Resolute Forest Products first filed a lawsuit against Greenpeace in Canada in 2013, charging the organization with defamation and economic interference. Then came another lawsuit in May 2016 in Georgia alleging RICO violations and defamation. Greenpeace believes this is an infringement on free speech and aims to silence the group and possibly other advocacy groups as well.
Greenpeace brings this issue up to publishers due to the fact that publishers are buying products from resolute Forest Productions. Greenpeace took a petition to BookExpo, that was signed by more than 100 authors, calling for publishers to stand up for free speech by opposing the Resolute lawsuits and pressure Resolute into engaging in more sustainable forest practices.
“The message isn’t that publishers are the bad guys,” Rodrigo Estrada, a spokesman for Greenpeace, said, “we want to show them we aren’t the enemy.”
BookExpo America is where Publishing Professionals gather to exchange valued information on new titles, breakout authors, and many, many ARCs. As a first-timer to this trade show event, it is very overwhelming at first glance. Left and right, ARCs are being signed and distributed. Major publishing houses like Macmillan and HarperCollins are represented in whole sections decorated with large rugs and smaller companies are housed within booths throughout the show floor.
As someone who is experiencing BookExpo for the first time, I thought it best to take a second to look around and get a good feel of what is going on around me. It is easy to get lost in the shuffle and it is important to soak it all in. If you have a short window to visit BookExpo, as I did, then you should not take too much time soaking it in. After I walked around for a bit, I made sure to network with publishers such as Soho Press, Penguin Random House, and Arcadia Publishing. I saw this as a learning opportunity, a chance to network, and a fun event all wrapped into one.

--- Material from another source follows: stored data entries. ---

/-- Converts one element (R237). -/
def convert (dst src : NTy) (rtz : Bool) (v : Nat) : Nat × FlagSet :=
  match ntyFloat src, ntyFloat dst with
  | some a, some b => (fmtOf b).ofVal rtz ((fmtOf a).unpack v)
  | some a, none => valToInt (ntySigned dst) (8 * ntySize dst) rtz ((fmtOf a).unpack v)
  | none, some b =>
    let i := intVal (ntySigned src) (8 * ntySize src) v
    (fmtOf b).ofVal rtz (.fin (decide (i < 0)) i.natAbs 0)
  | none, none => saturateTo (ntySigned dst) (8 * ntySize dst) (intVal (ntySigned src) (8 * ntySize src) v)

/-- A scale exponent beyond ±4,000 rounds as ±4,000 does: both lie outside every format's range (R233). -/
def clampExp (k : Int) : Int := saturate k (-4000) 4000

/-- i × 2^k rounded once (vscale), and d + i × 2^k in the exact order (vscalea) (R262). -/
def Fmt.scale (t : Fmt) (rtz : Bool) (i k : Int) : Nat × FlagSet := t.ofVal rtz (.fin (decide (i < 0)) i.natAbs (clampExp k))
def Fmt.scaleAdd (t : Fmt) (rtz : Bool) (d : Nat) (i k : Int) : Nat × FlagSet :=
  t.addVals rtz (t.unpack d) (.fin (decide (i < 0)) i.natAbs (clampExp k))

/-! ## Special functions (R262): exact values rounded once

An irrational result is given by the integer part q of its value × 2^k. No rounding boundary lies strictly between
q / 2^k and (q + 1) / 2^k, so the value rounds as (2 q + 1) / 2^(k+1) does. -/

/-- floor(sqrt n), by its bits from bit i − 1 down. -/
def isqrtBits : Nat → Nat → Nat → Nat
  | 0, _, r => r
  | i + 1, n, r => let c := r + 2 ^ i; isqrtBits i n (if c * c ≤ n then c else r)
def isqrt (n : Nat) : Nat := isqrtBits (Nat.log2 n / 2 + 1) n 0

/-- Rounds a value that lies strictly between q and q + 1 times 2^−k. -/
def Fmt.roundBetween (t : Fmt) (rtz neg : Bool) (q : Nat) (k : Int) : Nat × FlagSet :=
  t.roundDyadic rtz neg (2 * q + 1) (-(k + 1))

/-- vrcp (R231, R262). -/
def Fmt.rcp (t : Fmt) (rtz : Bool) (a : Nat) : Nat × FlagSet :=
  match t.unpack a with
  | .nan sg => (t.nan, flagIf sg flagNV)
  | .inf n => (t.signBit n, 0)
  | .fin n m e =>
    if m = 0 then (t.inf n, flagDZ)
    else
      let p := scaleFrac 1 m (-e)
      t.round rtz n p.1 p.2

/-- vrsqrt (R231, R262). -/
def Fmt.rsqrt (t : Fmt) (rtz : Bool) (a : Nat) : Nat × FlagSet :=
  match t.unpack a with
  | .nan sg => (t.nan, flagIf sg flagNV)
  | .inf n => if n then (t.nan, flagNV) else (0, 0)
  | .fin n m e =>
    if m = 0 then (t.inf n, flagDZ)
    else if n then (t.nan, flagNV)
    else
      -- 1 / sqrt(m × 2^e) × 2^k = sqrt(2^(2k − e) / m)
      let k : Int := t.f + 8 + (Nat.log2 m + 1) + e.natAbs
      let p := scaleFrac 1 m (2 * k - e)
      let q := isqrt (p.1 / p.2)
      if q * q * p.2 = p.1 then t.roundDyadic rtz false q (-k) else t.roundBetween rtz false q k

/-- Lower and upper bounds of 2^(0.b1 b2 …) × 2^p from the bits, with c the bounds of 2^(2^−i) × 2^p. -/
def exp2Bounds (p : Nat) : List Bool → Nat → Nat → Nat → Nat → Nat × Nat
  | [], lo, hi, _, _ => (lo, hi)
  | b :: r, lo, hi, cl, ch =>
    let cl1 := isqrt (cl * 2 ^ p)
    let ch1 := isqrt (ch * 2 ^ p) + 1
    if b then exp2Bounds p r (lo * cl1 / 2 ^ p) (hi * ch1 / 2 ^ p + 1) cl1 ch1
    else exp2Bounds p r lo hi cl1 ch1

/-- floor(2^x × 2^k) for the fraction x of the bits, doubling the working precision until it is decided. -/
def exp2Floor (bits : List Bool) (k : Nat) : Nat → Nat → Nat
  | 0, p => (exp2Bounds p bits (2 ^ p) (2 ^ p) (2 ^ (p + 1)) (2 ^ (p + 1))).1 / 2 ^ (p - k)
  | n + 1, p =>
    let r := exp2Bounds p bits (2 ^ p) (2 ^ p) (2 ^ (p + 1)) (2 ^ (p + 1))
    let hi := min r.2 (2 ^ (p + 1))
    if r.1 / 2 ^ (p - k) = (hi - 1) / 2 ^ (p - k) then r.1 / 2 ^ (p - k) else exp2Floor bits k n (2 * p)

/-- vexp2 (R262). -/
def Fmt.exp2 (t : Fmt) (rtz : Bool) (a : Nat) : Nat × FlagSet :=
  match t.unpack a with
  | .nan sg => (t.nan, flagIf sg flagNV)
  | .inf n => if n then (0, 0) else (t.inf false, 0)
  | .fin n m e =>
    let x := signed n m
    if 0 ≤ e then t.roundDyadic rtz false 1 (clampExp (x * 2 ^ e.toNat))
    else
      let d := (-e).toNat
      let whole := clampExp (x / (2 ^ d : Nat))
      let frac := (x % (2 ^ d : Nat)).toNat
      if frac = 0 then t.roundDyadic rtz false 1 whole
      else
        let bits := (List.range d).map fun i => frac.testBit (d - 1 - i)
        let k := t.f + 4
        let q := exp2Floor bits k 12 (2 * k)
        t.roundDyadic rtz false (2 * q + 1) (whole - k - 1)

/-- Bounds on the bits of log2 of a value in [1, 2) held between lo and hi times 2^−p, by squaring: n bits, or none where
the working precision does not decide them. -/
def log2Bits (p : Nat) : Nat → Nat → Nat → Nat → Option Nat
  | 0, _, _, acc => some acc
  | n + 1, lo, hi, acc =>
    let l := lo * lo / 2 ^ p
    let h := hi * hi / 2 ^ p + 1
    if 2 ^ (p + 1) ≤ l then log2Bits p n (l / 2) (h / 2 + 1) (2 * acc + 1)
    else if h < 2 ^ (p + 1) then log2Bits p n l h (2 * acc)
    else none

/-- floor(2^n × log2(m / 2^b)) for 2^b < m < 2^(b+1), doubling the working precision until it is decided. -/
def log2Floor (m b n : Nat) : Nat → Nat → Nat
  | 0, _ => 0
  | f + 1, p =>
    let v := m * 2 ^ (p - b)
    match log2Bits p n v v 0 with
    | some q => q
    | none => log2Floor m b n f (2 * p)

/-- vlog2 (R231, R262). -/
def Fmt.log2 (t : Fmt) (rtz : Bool) (a : Nat) : Nat × FlagSet :=
  match t.unpack a with
  | .nan sg => (t.nan, flagIf sg flagNV)
  | .inf n => if n then (t.nan, flagNV) else (t.inf false, 0)
  | .fin n m e =>
    if m = 0 then (t.inf true, flagDZ)
    else if n then (t.nan, flagNV)
    else
      let b := Nat.log2 m
      let whole : Int := e + b
      if m = 2 ^ b then t.ofVal rtz (.fin (decide (whole < 0)) whole.natAbs 0)
      else
        let k := 2 * t.f + 16
        let q : Int := whole * (2 ^ k : Nat) + log2Floor m b k 12 (4 * k)
        if 0 ≤ q then t.roundBetween rtz false q.toNat k else t.roundBetween rtz true (-q - 1).toNat k

/-! ## SX blocks (R235 to R238) -/

/-- Mantissa bits m of SX2, SX4 and SX7 by format code 0 to 2. -/
def sxM (f : Nat) : Nat := if f = 0 then 2 else if f = 1 then 4 else 7
/-- Bytes of a block and its alignment (Table 12.4). -/
def sxBytes (f : Nat) : Nat := 2 + 2 * (sxM f + 1)
def sxAlign (f : Nat) : Nat := if f = 0 then 8 else if f = 1 then 4 else 2

/-- The fields of a block: exponent, sub-scales, and sign with magnitude of the sixteen elements. -/
structure SxBlock where
  exp : Nat
  sub : List Nat
  elems : List (Bool × Nat)
deriving DecidableEq, Repr

/-- Reads a block from its value (Table 12.3). -/
def sxUnpack (f v : Nat) : SxBlock :=
  let m := sxM f
  { exp := v % 256
    sub := (List.range 4).map fun q => v / 2 ^ (8 + 2 * q) % 4
    elems := (List.range 16).map fun i =>
      let x := v / 2 ^ (16 + (m + 1) * i) % 2 ^ (m + 1)
      (x / 2 ^ m == 1, x % 2 ^ m) }

/-- The value of a block's bit string. -/
def sxPack (f : Nat) (b : SxBlock) : Nat :=
  let m := sxM f
  let subs := ((List.range 4).zip b.sub).foldl (fun a x => a + x.2 * 2 ^ (8 + 2 * x.1)) 0
  let es := ((List.range 16).zip b.elems).foldl
    (fun a x => a + (b2n x.2.1 * 2 ^ m + x.2.2) * 2 ^ (16 + (m + 1) * x.1)) 0
  b.exp + subs + es

/-- The values of a block's elements (R236): an element of magnitude 0 is +0. -/
def SxBlock.values (f : Nat) (b : SxBlock) : List FVal :=
  ((List.range 16).zip b.elems).map fun x =>
    .fin (x.2.1 && x.2.2 != 0) x.2.2 ((b.exp : Int) - 127 - (b.sub.getD (x.1 / 4) 0 : Nat) - (sxM f - 1 : Nat))

/-- Round(|v| × 2^k) of a finite value. -/
def scaledMag (rtz : Bool) (m : Nat) (e k : Int) : Nat :=
  let p := scaleFrac m 1 (e + k)
  (roundNat p.1 p.2 rtz).1

/-- The block exponent of step 1 of R238. -/
def sxExponent (vs : List FVal) : Nat :=
  if vs.any fun v => match v with | .inf _ => true | _ => false then 254
  else
    let logs := vs.filterMap fun v => match v with
      | .fin _ m e => if m = 0 then none else some ((Nat.log2 m : Int) + e)
      | _ => none
    match logs with
    | [] => 0
    | l :: r => (saturate (r.foldl max l + 127) 0 254).toNat

/-- The sub-scale of a quad (step 2 of R238). -/
def sxSub (f : Nat) (rtz : Bool) (exp : Nat) (quad : List FVal) : Nat :=
  let m := sxM f
  let fits := fun (j : Nat) => quad.all fun v => match v with
    | .fin _ mag e => decide (scaledMag rtz mag e ((m : Int) - 1 + j + 127 - exp) ≤ 2 ^ m - 1)
    | _ => false
  if fits 3 then 3 else if fits 2 then 2 else if fits 1 then 1 else 0

/-- An element (steps 3 and 4 of R238): sign, magnitude and flags. -/
def sxElem (f : Nat) (rtz : Bool) (exp sub : Nat) (v : FVal) : (Bool × Nat) × FlagSet :=
  let m := sxM f
  match v with
  | .nan _ => ((false, 0), flagNV)
  | .inf n => ((n, 2 ^ m - 1), flagSAT)
  | .fin n mag e =>
    let k : Int := (m : Int) - 1 + sub + 127 - exp
    let r := scaledMag rtz mag e k
    let beyond := decide (2 ^ m - 1 < r)
    let x := if beyond then 2 ^ m - 1 else r
    let p := scaleFrac mag 1 (e + k)
    ((n && x != 0, x), flagIf beyond flagSAT ||| flagIf (x * p.2 != p.1) flagNX)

I made sure to heed Professor Richter’s advice and checked out what events were happening on each day of BookExpo and also brought in my own bag to carry all the free stuff in, though I was given a free tote as soon as I stepped into the building. I ended up going with 17 new books and a sore shoulder. Nevertheless, it was exciting to meet publishing professionals and authors who all gave me advice and encouragement on my future publishing endeavors.

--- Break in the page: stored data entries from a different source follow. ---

/-- Writes a completion record at COMPL for an agent: an arrival of kind 4 where a mailbox is bound there, else a homed
write of its 32 bytes, byte by byte where COMPL is not 32-byte aligned, and nothing where the checks of a store fail (log 20). `now` enters it at
once in a mailbox that has room. -/
def writeCompl (ag : Agent) (a : Word) (r : Word × Word × Word × Word) (now : Bool := false) : Act Unit := do
  if a = 0 then return ()
  let ws := [r.1, r.2.1, r.2.2.1, r.2.2.2]
  let bs := ws.flatMap fun w => bytesOf 8 w.toNat
  let whole := a.toNat % 32 == 0
  match ← engineWriteCheck ag a (if whole then 32 else 1) with
  | .error _ => return ()
  | .ok home =>
    if (← look fun s => s.mailboxAt home).isSome then upd (if now then arriveNow home 4 0xFFFF ws else postArrival home 4 0xFFFF ws)
    else if whole then
      let _ ← engineWrite ag a 32 (bytesVal bs)
    else
      for x in (List.range 32).zip bs do
        let _ ← engineWrite ag (a + wordOfNat x.1) 1 x.2.toNat

/-- A completion record written where a poster waits for the answer: the copies that its core holds go, and it enters a mailbox that has room at
once, so that a later load of the poster sees the record (R222). -/
def answerCompl (ag : Agent) (a : Word) (r : Word × Word × Word × Word) : Act Unit := do
  if a ≠ 0 then dropWhere ag (fun b => b.overlaps a.toNat 32) false
  writeCompl ag a r true

/-! ## Acceptance (R209 to R211, R383) -/

/-- Who posts a record: whether a system poster, whether a compute core, its seat and partition, and the agent of its
accesses; `tail` is TAIL where the record lies on a host ring. -/
structure Poster where
  system : Bool
  compute : Bool
  seat : Option Nat
  part : Option Nat
  ag : Agent
  tail : Option Word := none
deriving DecidableEq, Repr

/-- Doubleword 3 of the completion record. -/
def Poster.recAddr (p : Poster) (a : Word) : Word := p.tail.getD a

/-- How many numbers back from NEXTSEQ a SEQ lies in the cycle of nonzero numbers (R209). -/
def seqBack (next seq : BitVec 32) : Nat := (next.toNat + (2 ^ 32 - 1) - seq.toNat) % (2 ^ 32 - 1)

/-- True when two lists of ranges share a byte. -/
def rangesShare (a b : List (Nat × Nat)) : Bool := a.any fun x => b.any fun y => decide (x.1 < y.2) && decide (y.1 < x.2)

/-- Accepted deals of a seat that have not retired. -/
def State.unretired (s : State) (seat : Nat) : List (Nat × Deal) :=
  s.deals.toList.filter fun d => d.2.seat == seat && d.2.st != .retired

/-- The earlier deals of a seat on which ranges depend (R210). -/
def State.dependsOn (s : State) (seat : Nat) (reads writes : List (Nat × Nat)) : List Nat :=
  (s.unretired seat).filterMap fun d =>
    if rangesShare writes (d.2.reads ++ d.2.writes) || rangesShare reads d.2.writes then some d.1 else none

/-- A hand's cores lie in the partition and on one die (check 4 of R209): from its FIRST, or from some FIRST of the home
cluster where the queue chooses it. -/
def State.handPlaceable (s : State) (f home : Nat) (h : HandRec) : Bool :=
  let fits := fun (a : Nat) => s.covers f a && s.covers f (a + h.ncores - 1) && a / 256 == (a + h.ncores - 1) / 256
  if h.any then h.first / 16 == home && (List.range 16).any fun i => fits (16 * home + i) else fits h.first

/-- The threads that a hand names from its FIRST. -/
def HandRec.threads (h : HandRec) : List Nat :=
  (List.range h.ncores).flatMap fun i => ((List.range 4).filter fun t => h.tmask.getLsbD t).map fun t => 4 * (h.first + i) + t

/-- The octets of a hand's cores. -/
def HandRec.octets (h : HandRec) : List Nat := ((List.range h.ncores).map fun i => octetOf (h.first + i)).eraseDups

/-- Check 4 of R209, an unplaceable deal. -/
def State.unplaceable (s : State) (f home : Nat) (hands : List HandRec) : Bool :=
  let named := hands.filter fun h => !h.any
  let ts := named.flatMap HandRec.threads
  hands.any (fun h => !s.handPlaceable f home h) || ts.eraseDups.length != ts.length
    || (named.flatMap HandRec.octets).any fun o =>
      decide (8 < ((named.filter fun h => h.octets.contains o).map fun h => h.lanes).foldl (· + ·) 0)

/-- True while the task queues of a cluster's partition accept and place nothing (R354). -/
def State.queueHeld (s : State) (c : Nat) : Bool := s.clusterHeld c

/-- A rejection: the completion record is written, deal.stat answers 6 for its number, and the poster gets −STATUS (R209,
R222). -/
def rejectDeal (p : Poster) (a : Word) (r : DealRecord) (seat : Option Nat) (status : Nat) : Act Word := do
  let cycle ← look fun s => s.cycle
  answerCompl p.ag (rewriteOwn p.ag.core (r.dw 1)) (complRecord status r.seatField 0 r.seq cycle 0 (p.recAddr a))
  match seat with
  | some k => if r.seq ≠ 0 then upd fun s => s.modSeat k fun x => { x with rejected := x.rejected ++ [r.seq] }
  | none => pure ()
  return -(wordOfNat status)

/-- A duplicate: its record is the original's, written once that has retired (R209). -/
def duplicateDeal (p : Poster) (r : DealRecord) (j : Journal) : Act Word := do
  let compl := rewriteOwn p.ag.core (r.dw 1)
  match j.compl with
  | some c => answerCompl p.ag compl c
  | none => upd fun s => s.modDeal j.deal fun d => { d with duplicates := d.duplicates ++ [compl] }
  return -8

/-- Enters an accepted deal in its queue and its seat's journal. -/
def enterDeal (p : Poster) (a : Word) (r : DealRecord) (seat : Nat) (seq : BitVec 32) (s : State) : State :=
  let reads := r.ranges 0
  let writes := r.ranges 4
  let deps := s.dependsOn seat reads writes
  let next := (s.seat seat).nextSeq
  let d : Deal :=
    { seat := seat, seq := seq, prio := bitsOf (r.dw 0) 47 45, sys := bitOf (r.dw 0) 44
      compl := rewriteOwn p.ag.core (r.dw 1), memb := r.memb, pol := BitVec.ofNat 20 (bitsOf (r.dw 2) 19 0), arg := r.dw 4
      recAddr := p.recAddr a, reads := reads, writes := writes, footprint := r.fp, hands := r.hands, home := r.home
      st := if deps.isEmpty then .ready else .waiting, deps := deps }
  let k := s.nextDeal
  let s1 := { s.setDeal k d with nextDeal := k + 1 }
  let s2 := s1.modSeat seat fun x => { x with
    nextSeq := if next = BitVec.allOnes 32 then 1 else next + 1
    journal := x.journal ++ [{ seq := seq, recAddr := p.recAddr a, deal := k }]
    rejected := x.rejected.filter fun q => q != seq }
  s2.modCluster r.home fun c => { c with queue := c.queue ++ [k] }

/-- True when the removal of a seat has been accepted and takes effect at the next tick (R341, R342). -/
def State.removing (s : State) (f k : Nat) : Bool :=
  ((s.part f).pending.reverse.find? fun x => x.1 == k).any fun x => x.2.isNone

/-- Acceptance at the home queue, in the order of R209; answers what deal.post writes. -/
def acceptDeal (p : Poster) (a : Word) (r : DealRecord) : Act Word := do
  let home := r.home
  match ← look fun s => s.partOfCluster home with
  | none => rejectDeal p a r none 6
  | some f =>
    if p.compute ∧ p.part ≠ some f then return ← rejectDeal p a r none 6
    let seat := 16 * f + r.seatField
    let exists_ ← look fun s => (s.seatsOf f).contains seat && !s.removing f seat
    let x ← look fun s => s.seat seat
    if 64 ≤ (← look fun s => (s.cluster home).queue.length) ∨ (exists_ ∧ 1024 ≤ x.journal.length)
        ∨ (← look fun s => s.queueHeld home) then return -1
    let dseat := if exists_ then some seat else none
    if r.invalid (← look fun s => (s.part f).level) p.tail.isSome then return ← rejectDeal p a r dseat 4
    if !exists_ || (!p.system && (p.seat != some seat || bitOf (r.dw 0) 44)) then return ← rejectDeal p a r dseat 5
    let seq := if r.seq = 0 then x.nextSeq else r.seq
    if seq ≠ x.nextSeq then
      let back := seqBack x.nextSeq seq
      if 2 ^ 31 - 1 < back then return ← rejectDeal p a r dseat 9
      match x.journal.find? fun j => j.seq == seq with
      | some j => return ← duplicateDeal p r j
      | none => return -9
    if ← look fun s => s.unplaceable f home r.hands then return ← rejectDeal p a r dseat 6
    if r.hands.any fun h => decide (32 < groupBanks h.spBytes) then return ← rejectDeal p a r dseat 3
    upd (enterDeal p a r seat seq)
    return seq.zeroExtend 64

/-- LEN and T of a ring record's header, and a header of kind skip (R216). -/
def recLen (h : Word) : Nat := bitsOf h 31 0
def recSize (h : Word) : Nat := 8 + (recLen h + 7) / 8 * 8
def recSkip (h : Word) : Bool := bitsOf h 63 62 == 1

/-- Doublewords of a byte ring as an agent reads them at their homes, and none once one cannot be read. -/
def ringWords (ag : Agent) (a : Word) : Nat → Act (Option (List Word))
  | 0 => return some []
  | n + 1 => do
    match ← engineRead ag a 8 with
    | .error _ => return none
    | .ok v => return (← ringWords ag (a + 8) n).map fun l => wordOfNat v :: l

/-- True when the record at TAIL of a byte ring, behind a skip record where one stands there, is the one that has been read (R216, R382). -/
def ringHolds (ag : Agent) (base : Word) (size : Nat) (tail : Word) (r : DealRecord) : Act Bool := do
  let at_ := fun (t : Word) => base + wordOfNat (t.toNat % size)
  match ← ringWords ag (at_ tail) 1 with
  | some (h :: _) =>
    let t := if recSkip h then tail + wordOfNat (recSize h) else tail
    return (← ringWords ag (at_ t + 8) 24) == some r.w
  | _ => return false

/-- TAIL of the host ring of the record's seat, where a dealer core posts a record that lies in it, or a copy of the record at its TAIL (R382; DESIGN
CHOICE, log 20). -/
def ringTail (ag : Agent) (r : DealRecord) (a : Word) : Act (Option Word) := do
  if !isDealer ag.core then return none
  let cb ← look fun s => match s.partOfCluster r.home with
    | some f => (s.func f).rings.get 0 r.seatField
    | none => 0
  if cb = 0 then return none
  match ← ringWords ag cb 5 with
  | some [head, tail, _, base, log] =>
    let size := 2 ^ (log.toNat % 64)
    if base.toNat ≤ a.toNat ∧ a.toNat < base.toNat + size then return some tail
    if head = tail then return none
    return if ← ringHolds ag base size tail r then some tail else none
  | _ => return none

/-- deal.post (R218). -/
def execDealPost (rd rs1 : Reg) (s : State) :=
  runPlain (.dealPost rd rs1) (do
    let a ← readX rs1
    trapIf (a.toNat % 64 != 0) 16 0x01 a
    release .part
    let th ← me
    let ag ← meAgent
    let r ← readRecord readDoublewords a
    let tail ← ringTail ag r a
    let part ← look fun s => s.partOfCore ag.core
    let ans ← acceptDeal { system := isDealer ag.core || th.sys, compute := !isDealer ag.core, seat := th.seat, part := part
                           ag := ag, tail := tail } a r
    writeX rd ans) s

/-- deal.stat's code (Table 9.12). -/
def DealState.code : DealState → Nat
  | .waiting => 1 | .ready => 2 | .launching => 3 | .running => 4 | .retired => 5

/-- What deal.stat answers for a number of a seat. -/
def State.dealStat (s : State) (seat : Nat) (seq : BitVec 32) : Nat :=
  match (s.unretired seat).find? fun d => d.2.seq == seq with
  | some d => d.2.st.code
  | none =>
    if (s.seat seat).journal.any fun j => j.seq == seq then 5
    else if (s.seat seat).rejected.contains seq then 6 else 0

/-- deal.stat (R218). -/
def execDealStat (rd rs1 : Reg) (s : State) :=
  runPlain (.dealStat rd rs1) (do
    let v ← readX rs1
    let seat ← mySeat
    writeX rd (wordOfNat (← look fun s => s.dealStat seat (v.truncate 32)))) s

/-- hand.exit (R218, R258): the claim's owner first acts as vrel; then the thread's part in its hand ends. -/
def execHandExit (s : State) : Host.Outcome State Fault Refusal :=
  match runPlain .handExit (do
    let t ← cur
    let n ← myCore
    if (← look fun s => (s.claim n).owner) = some t then
      reportHeld
      vdrain
      upd (endClaim n)
    modMe fun th => { th with exits := true }) s with
  | .next s1 => if (s1.thr s.cur).exits then .next (endThread s.cur false s1) else .next s1
  | r => r

/-! ## Placement (R102, R103, R211, R249) -/

/-- The lowest place of a group of k banks on a core (R102). -/
def Core.groupPlace (c : Core) (k : Nat) : Option Nat :=
  ((List.range (48 / k)).map fun i => k * i).find? fun b => (List.range k).all fun j => c.freeBanks.contains (b + j)

/-- The lowest-numbered lane groups of an octet that no hand has reserved (R249). -/
def State.laneGroups (s : State) (o k : Nat) : Option (List Nat) :=
  let taken := (s.octet o).lanes.flatMap fun r => r.groups
  let gs := ((List.range 8).filter fun g => !taken.contains g).take k
  if gs.length = k then some gs else none

/-- True when a thread can be taken by a hand: EMPTY, on a die in service, and neither reserved nor the target of an ADOPT (R211, R379). -/
def State.threadFree (s : State) (t : Nat) : Bool :=
  let th := s.thr t
  s.serves (dieOf (coreOf t)) && th.st == .empty && th.deal.isNone && th.adopt.isNone

/-- Reserves a hand's threads, groups and lane groups from its FIRST, or fails. -/
def takeHand (d seat i : Nat) (h : HandRec) (s : State) : Option State := do
  let ts := h.threads
  if !(ts.all fun t => s.threadFree t) then none
  let s1 := ts.foldl (fun s t => s.modThr t fun th => { th with deal := some d, hand := BitVec.ofNat 3 i }) s
  let k := groupBanks h.spBytes
  let s2 ← (List.range h.ncores).foldlM (fun s j =>
    let n := h.first + j
    if k = 0 then some s
    else (s.core n).groupPlace k |>.map fun b => s.modCore n fun c =>
      { c with groups := c.groups ++ [{ base := b, size := k, seat := seat, deal := d, hand := i, mapped := false }] }) s1
  h.octets.foldlM (fun s o =>
    if h.lanes = 0 then some s
    else (s.laneGroups o h.lanes).map fun gs => s.modOctet o fun y =>
      { y with lanes := y.lanes ++ [{ deal := d, hand := i, groups := gs }] }) s2

/-- Reserves one hand of a deal: from its FIRST, or from the lowest FIRST of the home cluster that fits (R211). -/
def fitHand (d f i : Nat) (s : State) : Option State :=
  let x := s.deal d
  let h := x.hands.getD i {}
  let try_ := fun (a : Nat) =>
    let h1 := { h with first := a }
    (takeHand d x.seat i h1 s).map fun s1 => s1.modDeal d fun y => { y with hands := setL y.hands i h1 }
  if h.any then
    ((List.range 16).map fun j => 16 * x.home + j).findSome? fun a =>
      if s.handPlaceable f x.home { h with first := a, any := false } then try_ a else none
  else try_ h.first

/-- Reserves every hand of a deal together, or nothing: the hands that name their cores first. -/
def fitDeal (d f : Nat) (s : State) : Option State :=
  let hs := (s.deal d).hands
  let ix := List.range hs.length
  let order := (ix.filter fun i => !(hs.getD i {}).any) ++ ix.filter fun i => (hs.getD i {}).any
  order.foldlM (fun s i => fitHand d f i s) s

/-- The ready deals of a queue in the order of consideration: by PRIO, then acceptance. -/
def insertReady (s : State) (d : Nat) : List Nat → List Nat
  | [] => [d]
  | x :: r => if (s.deal x).prio < (s.deal d).prio then d :: x :: r else x :: insertReady s d r
def State.readyDeals (s : State) (c : Nat) : List Nat :=
  ((s.cluster c).queue.filter fun d => (s.deal d).st == .ready).foldl (fun l d => insertReady s d l) []

/-- The first deal that fits, with the deals passed over for it; a deal passed over 16 times bars those of equal or lower
priority behind it (R211). -/
def choose (f : Nat) (s : State) : List Nat → List Nat → List Nat → Option (Nat × State × List Nat)
  | [], _, _ => none
  | d :: r, passed, bars =>
    if bars.any fun b => (s.deal d).prio ≤ (s.deal b).prio then choose f s r passed bars
    else
      match fitDeal d f s with
      | some s1 => some (d, s1, passed)
      | none => choose f s r (passed ++ [d]) (if 16 ≤ (s.deal d).passed then bars ++ [d] else bars)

There are a wide range of people to meet, events to participate in, and books to obtain. Everywhere you look, there are people mingling, trading business cards, and sharing stories and information that will benefit their publishing careers. I can only imagine how attending BookExpo as a publishing professional will differ from my experience as a student.
Of course, this is just my experience. Articles from the Tampa Bay Times, and the Star tribune offer more insight what is was like at this year’s BookExpo.
Mark your calendars for BookExpo America 2010 on Tuesday, May 25th through Thursday, May 27th! For more information go to bookexpoamerica.com, or if you’re interested in volunteering email firstname.lastname@example.org.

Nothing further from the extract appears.